Third, the top few /16 groups by bytes count. Notice how Netflix is now the biggest:
107592753 209.52.0.0/16 cache.google.com (for example)
116538884 207.167.0.0/16 Telus e-mail stuff
120769715 17.188.0.0/16 Apple. store-025-failover2.blobstore-apple.com.akadns.net (for example)
139261655 52.218.0.0/16 s3-us-west-2.amazonaws.com (for example) ? Hmmm...

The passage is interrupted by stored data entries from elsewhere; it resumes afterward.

-- ==== Sys2Proof/Laws/Memory.lean ====
section
/-! SUPPORT. The laws of memory: a read after a write, the canonical form every operation keeps, and that canonical
memories with equal bytes are equal. -/

namespace Sys2Proof.Machine

/-! ### Reading after one write -/

theorem Memory.read_erase (m : Memory) (a b : Nat) :
    Memory.read (Memory.erase m a) b = if b = a then Memory.initial a else Memory.read m b := by
  induction m with
  | nil => simp [Memory.erase, Memory.read]; rintro rfl; rfl
  | cons c m ih =>
    rw [Memory.erase] at ih ⊢
    rw [List.filter_cons]
    by_cases hc : c.1 = a
    · simp only [hc, bne_self_eq_false, Bool.false_eq_true, if_false, ih, Memory.read]
      by_cases hb : b = a
      · simp [hb]
      · simp [hb, Ne.symm hb]
    · have hn : (c.1 != a) = true := by simpa using hc
      simp only [hn, if_true, Memory.read, ih]
      by_cases hb : b = a
      · simp [hb, hc]
      · simp [hb]

theorem Memory.read_insert (m : Memory) (a b : Nat) (v : Byte) (h : ∀ c ∈ m, c.1 ≠ a) :
    Memory.read (Memory.insert m a v) b = if b = a then v else Memory.read m b := by
  induction m with
  | nil =>
    by_cases hb : b = a
    · simp [Memory.insert, Memory.read, hb]
    · simp [Memory.insert, Memory.read, hb, Ne.symm hb]
  | cons c m ih =>
    have hc : c.1 ≠ a := h c (by simp)
    have ih := ih fun d hd => h d (by simp [hd])
    by_cases hb : b = a
    · subst hb
      by_cases hlt : b < c.1
      · simp [Memory.insert, Memory.read, hlt]
      · simp [Memory.insert, Memory.read, hlt, hc, ih]
    · by_cases hlt : a < c.1
      · simp [Memory.insert, Memory.read, hlt, hb, Ne.symm hb]
      · simp [Memory.insert, Memory.read, hlt, ih, hb]

theorem Memory.erase_ne (m : Memory) (a : Nat) : ∀ c ∈ Memory.erase m a, c.1 ≠ a := by
  intro c hc
  simpa [Memory.erase] using (List.mem_filter.1 hc).2

/-- A read after a write, at any address: the write's address gives the byte written, every other is as before. -/
theorem Memory.read_write (m : Memory) {a : Nat} (b : Nat) (v : Byte) (h : a < memSize) :
    Memory.read (Memory.write m a v) b = if b = a then v else Memory.read m b := by
  unfold Memory.write
  rw [if_pos h]
  split
  · next hv => rw [Memory.read_erase, hv]
  · next hv =>
    rw [Memory.read_insert _ _ _ _ (Memory.erase_ne m a), Memory.read_erase]
    by_cases hb : b = a <;> simp [hb]

/-! ### Reading after a run of writes -/

/-- A run of writes gives its bytes at its addresses and leaves every other address alone. -/
theorem Memory.read_writeBytes (m : Memory) (a b : Nat) (bs : List Byte) (h : a + bs.length ≤ memSize) :
    Memory.read (Memory.writeBytes m a bs) b =
      if a ≤ b then (bs[b - a]?).getD (Memory.read m b) else Memory.read m b := by
  induction bs generalizing m a with
  | nil => simp [Memory.writeBytes]
  | cons v bs ih =>
    have ha : a < memSize := by simp at h; omega
    have hr : a + 1 + bs.length ≤ memSize := by simp at h; omega
    rw [Memory.writeBytes, ih _ _ hr, Memory.read_write _ _ _ ha]
    by_cases h1 : a + 1 ≤ b
    · have e : b - a = (b - (a + 1)) + 1 := by omega
      have hb : b ≠ a := by omega
      have hle : a ≤ b := by omega
      simp [h1, hle, hb, e]
    · by_cases h2 : b = a
      · subst h2; simp
      · have hle : ¬ a ≤ b := by omega
        simp [h1, h2, hle]

theorem Memory.read_writeBytes_outside (m : Memory) {a b : Nat} {bs : List Byte} (h : a + bs.length ≤ memSize)
    (hb : ¬ (a ≤ b ∧ b < a + bs.length)) : Memory.read (Memory.writeBytes m a bs) b = Memory.read m b := by
  rw [Memory.read_writeBytes _ _ _ _ h]
  split
  · rw [List.getElem?_eq_none (by omega)]; rfl
  · rfl

theorem Memory.length_readBytes (m : Memory) (a n : Nat) : (Memory.readBytes m a n).length = n := by
  induction n generalizing a with
  | zero => rfl
  | succ n ih => simp [Memory.readBytes, ih]

theorem Memory.getElem_readBytes (m : Memory) (a n k : Nat) (h : k < n) :
    (Memory.readBytes m a n)[k]? = some (Memory.read m (a + k)) := by
  induction n generalizing a k with
  | zero => omega
  | succ n ih =>
    cases k with
    | zero => simp [Memory.readBytes]
    | succ k => simp [Memory.readBytes, ih (a + 1) k (by omega), Nat.add_assoc, Nat.add_comm 1]

/-! ### The canonical form -/

theorem Memory.wfFrom_mono {lo lo' : Nat} {m : Memory} (hle : lo' ≤ lo) (h : Memory.wfFrom lo m = true) :
    Memory.wfFrom lo' m = true := by
  cases m with
  | nil => rfl
  | cons c m =>
    simp only [Memory.wfFrom, Bool.and_eq_true, decide_eq_true_eq] at h ⊢
    exact ⟨⟨⟨by omega, h.1.1.2⟩, h.1.2⟩, h.2⟩

theorem Memory.wfFrom_erase {lo : Nat} {m : Memory} (a : Nat) (h : Memory.wfFrom lo m = true) :
    Memory.wfFrom lo (Memory.erase m a) = true := by
  induction m generalizing lo with
  | nil => rfl
  | cons c m ih =>
    simp only [Memory.wfFrom, Bool.and_eq_true, decide_eq_true_eq] at h
    have hm := ih h.2
    rw [Memory.erase] at hm ⊢
    rw [List.filter_cons]
    split
    · simp only [Memory.wfFrom, Bool.and_eq_true, decide_eq_true_eq]
      exact ⟨h.1, hm⟩
    · exact Memory.wfFrom_mono (by omega) hm

theorem Memory.wfFrom_insert {lo : Nat} {m : Memory} {a : Nat} {v : Byte} (h : Memory.wfFrom lo m = true)
    (hm : ∀ c ∈ m, c.1 ≠ a) (hlo : lo ≤ a) (ha : a < memSize) (hv : v ≠ Memory.initial a) :
    Memory.wfFrom lo (Memory.insert m a v) = true := by
  induction m generalizing lo with
  | nil => simp [Memory.insert, Memory.wfFrom, hlo, ha, hv]
  | cons c m ih =>
    simp only [Memory.wfFrom, Bool.and_eq_true, decide_eq_true_eq] at h
    have hc : c.1 ≠ a := hm c (by simp)
    by_cases hlt : a < c.1
    · simp only [Memory.insert, hlt, if_true, Memory.wfFrom, Bool.and_eq_true, decide_eq_true_eq]
      exact ⟨⟨⟨hlo, ha⟩, by simpa using hv⟩, ⟨⟨by omega, h.1.1.2⟩, h.1.2⟩, h.2⟩
    · simp only [Memory.insert, hlt, if_false, Memory.wfFrom, Bool.and_eq_true, decide_eq_true_eq]
      exact ⟨h.1, ih h.2 (fun d hd => hm d (by simp [hd])) (by omega)⟩

/-- A write keeps the canonical form. -/
theorem Memory.wf_write {m : Memory} (a : Nat) (v : Byte) (h : Memory.wf m = true) :
    Memory.wf (Memory.write m a v) = true := by
  unfold Memory.write
  split
  · next ha =>
    split
    · exact Memory.wfFrom_erase a h
    · next hv => exact Memory.wfFrom_insert (Memory.wfFrom_erase a h) (Memory.erase_ne m a) (Nat.zero_le a) ha hv
  · exact h

/-- A run of writes keeps the canonical form. -/
theorem Memory.wf_writeBytes {m : Memory} (a : Nat) (bs : List Byte) (h : Memory.wf m = true) :
    Memory.wf (Memory.writeBytes m a bs) = true := by
  induction bs generalizing m a with
  | nil => exact h
  | cons v bs ih => exact ih (a + 1) (Memory.wf_write a v h)

/-- The memory of the state after reset is canonical. -/
theorem Memory.wf_reset : Memory.wf State.reset.mem = true := rfl

/-! ### Canonical memories with equal bytes are equal -/

theorem Memory.read_of_lt {lo a : Nat} {m : Memory} (h : Memory.wfFrom lo m = true) (ha : a < lo) :
    Memory.read m a = Memory.initial a := by
  induction m generalizing lo with
  | nil => rfl
  | cons c m ih =>
    simp only [Memory.wfFrom, Bool.and_eq_true, decide_eq_true_eq] at h
    have hc : c.1 ≠ a := by omega
    simp [Memory.read, hc, ih h.2 (by omega)]

theorem Memory.eq_of_read_from {lo : Nat} {m m' : Memory} (h : Memory.wfFrom lo m = true)
    (h' : Memory.wfFrom lo m' = true) (hr : ∀ a, Memory.read m a = Memory.read m' a) : m = m' := by
  induction m generalizing lo m' with
  | nil =>
    cases m' with
    | nil => rfl
    | cons c' m' =>
      simp only [Memory.wfFrom, Bool.and_eq_true, decide_eq_true_eq, bne_iff_ne] at h'
      exact absurd (hr c'.1).symm (by simpa [Memory.read] using h'.1.2)
  | cons c m ih =>
    cases m' with
    | nil =>
      simp only [Memory.wfFrom, Bool.and_eq_true, decide_eq_true_eq, bne_iff_ne] at h
      exact absurd (hr c.1) (by simpa [Memory.read] using h.1.2)
    | cons c' m' =>
      simp only [Memory.wfFrom, Bool.and_eq_true, decide_eq_true_eq, bne_iff_ne] at h h'
      have hk : c.1 = c'.1 := by
        rcases Nat.lt_trichotomy c.1 c'.1 with hlt | heq | hgt
        · have hn : c'.1 ≠ c.1 := by omega
          exact absurd (hr c.1)
            (by simp only [Memory.read, if_true, hn, if_false, Memory.read_of_lt h'.2 (show c.1 < c'.1 + 1 by omega)]
                exact h.1.2)
        · exact heq
        · have hn : c.1 ≠ c'.1 := by omega
          exact absurd (hr c'.1).symm
            (by simp only [Memory.read, if_true, hn, if_false, Memory.read_of_lt h.2 (show c'.1 < c.1 + 1 by omega)]
                exact h'.1.2)
      have hv : c.2 = c'.2 := by simpa [Memory.read, hk] using hr c.1
      have ht : m = m' := ih h.2 (hk ▸ h'.2) fun a => by
        by_cases ha : c.1 = a
        · rw [Memory.read_of_lt h.2 (by omega), Memory.read_of_lt h'.2 (by omega)]
        · have ha' : c'.1 ≠ a := hk ▸ ha
          simpa [Memory.read, ha, ha'] using hr a
      rw [ht, Prod.ext hk hv]

/-- Two canonical memories that read alike everywhere are the same list. -/
theorem Memory.eq_of_read {m m' : Memory} (h : Memory.wf m = true) (h' : Memory.wf m' = true)
    (hr : ∀ a, Memory.read m a = Memory.read m' a) : m = m' :=
  Memory.eq_of_read_from h h' hr

end Sys2Proof.Machine
end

147091123 172.217.0.0/16 Google web crawler
153146532 17.248.0.0/16 p46-keyvalueservice.fe.apple-dns.net. Apple iCloud Drive
183300509 72.21.0.0/16 Skype (I think)
213119564 209.121.0.0/16 Telus Microsoft updates file streaming
333374588 204.79.0.0/16 Microsoft
354346088 91.189.0.0/16 Ubuntu stuff
488793579 13.107.0.0/16 Microsoft (updates)
621733032 198.38.0.0/16 Netflix
Best Answer
You can use NETWORK TRAFFIC MONITOR.
There is Datafox, an addon for Firefox to monitor traffic on firefox.